Dollar to stay dominant, but big Fed push needed to climb higher: Reuters Poll -Breaking
[ad_1]
© Reuters. FILEPHOTO: This picture illustration, taken May 3, 2018, shows U.S. Dollar and euro banknotes. REUTERS/Dado Ruvic/Illustration/File PhotoShrutee and Hari Kishan
BENGALURU – A Reuters poll found that the U.S. will continue to be the most popular currency for at least another 3-6 month. However, it will require a major shift in market expectation for Federal Reserve rate increases to make it rise.
The Jan. 31-Feb.2 Reuters poll showed that although it wasn’t expected to see any major gains, the dollar would retain its remarkable gains through 2021.
Inflation levels in America and across the globe have been high for many decades. This has led the Fed and the other central banks of the United States to reduce some of their stimulus measures taken during the COVID-19 Pandemic.
A sudden change in policy expectations caused stock prices to spiral downwards last month. This benchmark marked its worst year-to-date since the financial crash.
U.S. Treasuries also saw a passing, with yields increasing by certain measures at the fastest rate since 2009. This was due to traders betting on Fed tightening more quickly.
This is a fertile field for the dollar’s strong position. It rose by nearly 7 percent in 2021, the highest performance since 2015. However, it is only 0.2% higher this year.
We believe that the market’s continued adjustment to the more hawkish U.S. rates profile will support the dollar in the short-term. This should help the dollar more. “That’s going to help the dollar gain strength,” Simon Harvey of Monex Europe’s FX analysis, said. According to RefinitivStarmine, Simon Harvey is Monex Europe’s most precise forecaster for major currency pairs in Reuters polls.
(Reuters poll graphic on FX majors forecasts: https://fingfx.thomsonreuters.com/gfx/polling/zjvqkawbovx/Reuters%20Poll-%20Dollar’s%20dominance.png)
An additional question was asked by 33 out of 43 respondents and more than 75% said that the dominance of the dollar would continue for at least another 3 to 6 months. Twelve of those surveyed said it would, while 11 others said six to twelve months, and eight more than one year.

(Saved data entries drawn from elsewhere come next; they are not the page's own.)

-- ==== Sys2Proof/Machine/Tmu.lean ====
section
/-! DEFINITION. Network time: datum frames and what a node takes from them, valid time, uncertainty and listen-only, masters
and domains, cold start, the gPTP service and the time output; and the reception of a PTN frame, which feeds it. -/

namespace Sys2Proof.Machine

def State.modTmu (s : State) (f : TmuSt → TmuSt) : State := { s with tmu := f s.tmu }
def TmuSt.dom (x : TmuSt) (d : Nat) : DomSt := if d = 0 then x.d0 else x.d1
def State.setDom (s : State) (d : Nat) (f : DomSt → DomSt) : State :=
  s.modTmu fun x => if d = 0 then { x with d0 := f x.d0 } else { x with d1 := f x.d1 }

/-- Domain in use, and this node's own list. -/
def State.domUse (s : State) : Nat := s.rd Reg.TMU_STATUS_DOMAIN
def State.ownDom (s : State) : Nat := s.rd Reg.TMU_CFG_EL_DOMAIN
def State.mastersOf (s : State) (d : Nat) : List Nat := if d = 0 then s.ptn.net.masters0 else s.ptn.net.masters1

/-- The node sends the datums of the domain in use. -/
def State.isMaster (s : State) : Bool := (s.tmu.dom s.domUse).master

/-- STARTUP to MAINT. -/
def State.inTrain (s : State) : Bool :=
  match s.md.mode with
  | .startup | .run3 | .run2 | .safe | .maint => true
  | _ => false

/-! ### Uncertainty -/

/-- Offset uncertainty u (R344) at a local time; 0 at the master of the domain in use and at a cold-starting node, whose own
timebase is the time it originates. -/
def State.uncertainty (s : State) (now : Nat) : Nat :=
  let d := s.tmu.dom s.domUse
  if s.isMaster || s.rd Reg.TMU_STATUS_ROLE = 3 then 0
  else if s.rd (Reg.TMU_DOMAIN_ACCEPTED s.domUse) = 0 then 0xFFFFFF
  else min 0xFFFFFF (d.theta.natAbs + 20 + s.rd Reg.TMU_CFG_HOLD_PPB * (now - d.at') / 1000000000)

/-- Report u, and go listen-only where it exceeds Π / 2 (R318). -/
def State.noteU (s : State) (now : Nat) : State :=
  let u := s.uncertainty now
  let s := s.wr Reg.TMU_UNCERT_U u
  if s.piNs < 2 * u then (s.wrb Reg.PTN_STATUS_LISTEN_ONLY true).modTmu fun x => { x with calm := 0 } else s

/-- Set the validity of network time. While it is invalid the time output is low (R364). -/
def State.setValid (s : State) (v : Bool) : State :=
  let s := { s with tm := { s.tm with valid := v } }
  let s := if v then s.modMd fun m => { m with invalidNs := 0 }
    else ((s.setDom 0 fun d => { d with good := 0 }).setDom 1 fun d => { d with good := 0 }).modTmu fun x => { x with pulse := none }
  s.wrb Reg.TMU_STATUS_VALID v

/-! ### Accepting a datum -/

/-- The payload of a DATUM or COLDSTART frame (Table 11-1). -/
structure Datum where
  origin : Nat
  launch : Nat
  corr : Nat
  hops : Nat
  rank : Nat
  tbcCode : Nat
  mCode : Nat
  prio : Nat
  epoch : Nat
  deriving DecidableEq, Repr

def parseDatum (pl : List Byte) : Datum :=
  let n := fun (i k : Nat) => beNat ((pl.drop i).take k)
  { origin := n 0 8, launch := n 8 4, corr := n 12 4, hops := n 16 1, rank := n 17 1 / 64, tbcCode := n 17 1 % 16,
    mCode := n 18 1 % 8, prio := n 19 1, epoch := n 20 4 }

/-- θ in ns (R341). -/
def State.thetaOf (s : State) (port : Nat) (x : Datum) (startNs : Nat) : Int :=
  ((s.tm.tcNs + startNs : Nat) : Int) - s.deltaRx port -
    ((x.origin + x.launch + x.corr / 16 + s.rd (Reg.TMU_PORT_DELAY_LINK_NS port) : Nat) : Int)

/-- A number limited to ±`m`. -/
def clampI (m v : Int) : Int := max (-m) (min m v)

/-- The corrections of one more basic cycle of `tbc` ns (R342): those of the cycle that ends have moved the timebase, and the slew of
the last datum is spread over the one that begins, with the rate, within ±200 ppm. -/
def TmuSt.discipline (x : TmuSt) (tbc : Nat) : TmuSt :=
  { x with osc := x.osc + x.force * tbc, force := clampI 200000 (x.rate + x.slew * 1000000000 / tbc), slew := 0, nowNs := 0 }

/-- Take an accepted frame of domain `d` (R341 to R345). The first one in INTEGRATE steps the timebase to θ = 0. -/
def State.takeDatum (s : State) (d src : Nat) (x : Datum) (theta : Int) (startNs : Nat) : State :=
  let step := s.md.mode = .integrate && !s.tmu.stepped
  let s := if step then
      ({ s with tm := { s.tm with tcNs := x.origin, cyc := x.origin / s.tbc } }).modTmu fun t => { t with stepped := true }
    else s
  let th := if step then 0 else theta
  let codes := x.tbcCode = s.rd Reg.TMU_CYC_CFG_TBC_CODE && x.mCode = s.rd Reg.TMU_CYC_CFG_M_CODE
  let s := if s.md.mode = .integrate && !codes then
      s.diag 3 Src.tmu 0 0x00800100 [x.tbcCode, x.mCode]
    else s
  let s := s.setDom d fun y => { y with
    acc := true, good := if th.natAbs * 4 ≤ s.piNs then y.good + 1 else 0, theta := th, at' := s.tm.tcNs + startNs, codesOk := codes }
  let s := ((s.inc (Reg.TMU_DOMAIN_ACCEPTED d)).wr (Reg.TMU_DOMAIN_MASTER d) src).wr (Reg.TMU_DOMAIN_RANK d) x.rank
  let s := s.modTmu fun t => { t with quiet := 0 }
  if d = s.domUse && !s.isMaster then
    let t : Int := s.tbc
    let s := s.wr Reg.TMU_OFFSET_THETA (BitVec.ofInt 32 th).toNat
    let s := s.modTmu fun y => { y with
      slew := clampI (t / 10000) (-th), rate := clampI 200000 (y.rate - th * 1000000000 / (8 * t)) }
    s.noteU (s.tm.tcNs + startNs)
  else s

/-- A DATUM or COLDSTART frame that has passed Table 10-4 (R347, R352). -/
def State.datumIn (s : State) (port : Nat) (f : PtnFrame) (startNs : Nat) : State :=
  let x := parseDatum (f.body.take 32)
  let integ := s.md.mode = .integrate
  if !(integ || s.inTrain) then s
  else if f.type = 2 && !integ then s
  else
    let th := s.thetaOf port x startNs
    let codes := x.tbcCode = s.rd Reg.TMU_CYC_CFG_TBC_CODE && x.mCode = s.rd Reg.TMU_CYC_CFG_M_CODE && x.epoch = s.tmu.epoch
    let role := s.rd Reg.TMU_STATUS_ROLE
    let p := s.rd Reg.TMU_CFG_COLD_PRIO
    if 1 < f.domain || !(s.mastersOf f.domain).contains f.src || (!integ && !codes) then s.inc Reg.TMU_REJECT_MISMATCH
    else if s.tm.valid && s.piNs < th.natAbs then s.inc Reg.TMU_REJECT_OUTLIER
    else if f.type = 2 && (role = 3 || role = 4) && x.prio = p then
      if role = 4 then s
      else
        let (v, s) := s.take
        let n := 1 + v % 16
        let s := (((s.wr Reg.TMU_STATUS_ROLE 4).wrb Reg.TMU_COLD_CONFLICT true).inc Reg.TMU_COLD_BACKOFFS).wr Reg.TMU_COLD_LAST_PERIODS n
        (s.modTmu fun t => { t with coldSends := 0, backoff := n * s.mx }).diag 4 Src.tmu 0 0x00800034
    else if f.type = 2 && role = 3 && p < x.prio then s
    else
      let s := if role = 3 || role = 4 then
          (s.wr Reg.TMU_STATUS_ROLE 5).modTmu fun t => { t with coldSends := 0, backoff := 0, stepped := false }
        else s
      s.takeDatum f.domain f.src x th startNs

/-- `PTN_FRAME_RECEIVE` (R301): checked, forwarded, and delivered to its mapping or to the time unit. LEASE frames act by
the rows of the twin unit. -/
def execPtnFrameReceive (port : Fin 14) (bytes : List Byte) (startNs endNs : Nat) (fcsOk : Bool) (s : State) :
    Host.Outcome State Fault Refusal :=
  let (r, s) := s.receive port.val bytes startNs fcsOk
  match r with
  | .accepted e f =>
    if f.type = 1 || f.type = 2 then .next (s.datumIn port.val f startNs)
    else if (s.entry e).map ≠ 0 && f.type ≠ 6 then .next (s.deliver e f (s.tbc ≤ endNs))
    else .next s
  | _ => .next s

/-! ### The time unit at a Tc -/

/-- Datums of the last cycle: alive bits, missing counts and runs of one domain. -/
def State.domAtTc (s : State) (d : Nat) : State :=
  let acc := (s.tmu.dom d).acc
  let s := s.wrb (if d = 0 then Reg.TMU_STATUS_DOM0_ALIVE else Reg.TMU_STATUS_DOM1_ALIVE) acc
  let s := if acc then s.wr (Reg.TMU_DOMAIN_MISSED d) 0 else s.inc (Reg.TMU_DOMAIN_MISSED d)
  s.setDom d fun y => { y with run := if acc then y.run + 1 else 0 }

/-- A domain heard in the last cycle; a master hears its own. -/
def DomSt.live (d : DomSt) : Bool := d.acc || d.master

/-- Choice of the domain in use (R348). -/
def State.chooseDomain (s : State) : State :=
  let a := s.tmu.d0
  let b := s.tmu.d1
  if s.domUse = 0 then
    if !a.live && 3 ≤ s.rd (Reg.TMU_DOMAIN_MISSED 0) && b.live then
      (s.wr Reg.TMU_STATUS_DOMAIN 1).modTmu fun x => { x with both := 0 }
    else s
  else
    let ok := a.live && b.live && (a.theta - b.theta).natAbs * 4 ≤ s.piNs
    let n := if ok then s.tmu.both + 1 else 0
    let s := s.modTmu fun x => { x with both := n }
    if 8 ≤ n then (s.wr Reg.TMU_STATUS_DOMAIN 0).modTmu fun x => { x with both := 0 } else s

/-- Validity at a Tc (R345, R346, R352). -/
def State.validAtTc (s : State) : State :=
  if s.md.mode = .integrate then
    if s.tm.valid then s
    else
      let ok := fun (d : DomSt) => 32 ≤ d.run && 8 ≤ d.good && d.codesOk
      if ok s.tmu.d0 then (s.wr Reg.TMU_STATUS_DOMAIN 0).setValid true
      else if ok s.tmu.d1 then (s.wr Reg.TMU_STATUS_DOMAIN 1).setValid true
      else if s.rd Reg.TMU_STATUS_ROLE = 3 && 8 ≤ s.tmu.coldSends then
        let s := (s.wr Reg.TMU_STATUS_DOMAIN s.ownDom).setDom s.ownDom fun y => { y with master := true }
        (s.modTmu fun x => { x with coldSends := 0, coldOrigin := true }).setValid true
      else s
  else if !s.inTrain then s
  else if s.tm.valid then
    if s.piNs < s.uncertainty s.tm.tcNs then s.setValid false else s
  else if 8 ≤ (s.tmu.dom s.domUse).good then s.setValid true
  else s

/-- Mastership of the own domain at a Tc (R350). -/
def State.masterAtTc (s : State) : State :=
  if !s.rdb Reg.TMU_CFG_ELIGIBLE then s
  else
    let d := s.ownDom
    let r := s.rd Reg.TMU_CFG_RANK
    let y := s.tmu.dom d
    if y.master then
      if y.acc && s.rd (Reg.TMU_DOMAIN_RANK d) < r then s.setDom d fun y => { y with master := false } else s
    else if s.tm.valid && s.inTrain then
      let n := (s.mastersOf d).length
      let heard := s.rd (Reg.TMU_DOMAIN_MASTER d) ≠ 0
      let k := if heard then (r + n - s.rd (Reg.TMU_DOMAIN_RANK d) - 1) % n + 1 else r % n + 1
      if 3 * k ≤ s.rd (Reg.TMU_DOMAIN_MISSED d) then s.setDom d fun y => { y with master := true } else s
    else s

/-- Role and master as the registers report them. -/
def State.tmuRegs (s : State) : State :=
  let m := if s.isMaster then s.rd Reg.PTN_CFG_NODE else s.rd (Reg.TMU_DOMAIN_MASTER s.domUse)
  let s := s.wr Reg.TMU_STATUS_MASTER m
  if s.inTrain || (s.md.mode = .integrate && s.tm.valid) then
    s.wr Reg.TMU_STATUS_ROLE (if s.tmu.d0.master then 1 else if s.tmu.d1.master then 2 else 0)
  else s

/-- Leave listen-only after one matrix period below Π / 4 (R318). -/
def State.calmAtTc (s : State) : State :=
  let s := s.noteU s.tm.tcNs
  let calm := if 4 * s.rd Reg.TMU_UNCERT_U < s.piNs then s.tmu.calm + 1 else 0
  let s := s.modTmu fun x => { x with calm := calm }
  if s.mx < calm && s.rdb Reg.PTN_STATUS_LISTEN_ONLY then s.wrb Reg.PTN_STATUS_LISTEN_ONLY false else s

/-- The time output falls 10 ms after it rose (R364); DESIGN CHOICE (log 97): at the Tc at or after that instant. -/
def State.pulseAtTc (s : State) : State :=
  s.modTmu fun x => { x with pulse := x.pulse.filter fun t => s.timeValid && s.tm.tcNs < t + 10000000 }

/-- The time unit's share of a Tc, after time has advanced. -/
def State.tmuAtTc (s : State) : State :=
  let s := s.pulseAtTc
  if !(s.md.mode = .integrate || s.inTrain) then s
  else
    let heard := s.tmu.d0.acc || s.tmu.d1.acc
    let s := (s.domAtTc 0).domAtTc 1
    let s := s.chooseDomain.validAtTc.masterAtTc
    let s := s.modTmu fun x => { x with
      quiet := if heard then 0 else x.quiet + 1, backoff := x.backoff - 1, launchDue := [] }
    let s := s.calmAtTc
    let s := (s.setDom 0 fun y => { y with acc := false }).setDom 1 fun y => { y with acc := false }
    s.tmuRegs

The remaining 10 were chosen by eight people who had been waiting less than 3 months. Only two of them said it was finished.
EURO GAINS
When asked how many basis points more Fed tightening would need to be included for the dollar this year to trade higher, 24 analysts gave a median response of 62.5 basis point. It was above the roughly 125 basis point price for the year.
These predictions ranged in accuracy from 25 base points up to 200.
Fed officials downplayed the likelihood of a 1/2 point rate rise in March. This lowered Wednesday’s dollar index to its current 19-month high at 97.441.
This has raised doubts about whether or not the Fed can tighten its policy in the same way that financial markets are pricing it in.
According to Federal funds futures, U.S. interest rate will reach a peak of just 1.75%-2.0% this cycle. This was less than what economists had predicted at 2.25%-2.5% in a separate Reuters poll.
Jane Foley of Rabobank, Head FX Strategy at Rabobank stated: “I feel there are warning signs about the medium term Dollar outlook.”
The flattening yield curve really bothers me. Market sentiment is that the Fed seems to be on a very restricted path. If it increases too quickly, there will likely only be one interest rate cycle. We could end up with a difficult landing.
It was expected that the euro would erase some of last year’s losses and increase by 1.5% in the following 12 months. However, these gains are not enough to offset the nearly 7% drop in dollar value last year.
Although the Japanese yen has enjoyed the rise in geopolitical tensions, and subsequent flight to safety, it was up 0.75 percent for the year. However, the gains were expected to be lost and to drift down by 1.5% within a year.
Harvey of Monex Europe stated that “We expect the dollar to be resistant against low-yielding currency where monetary policies are a lot more slow to react.”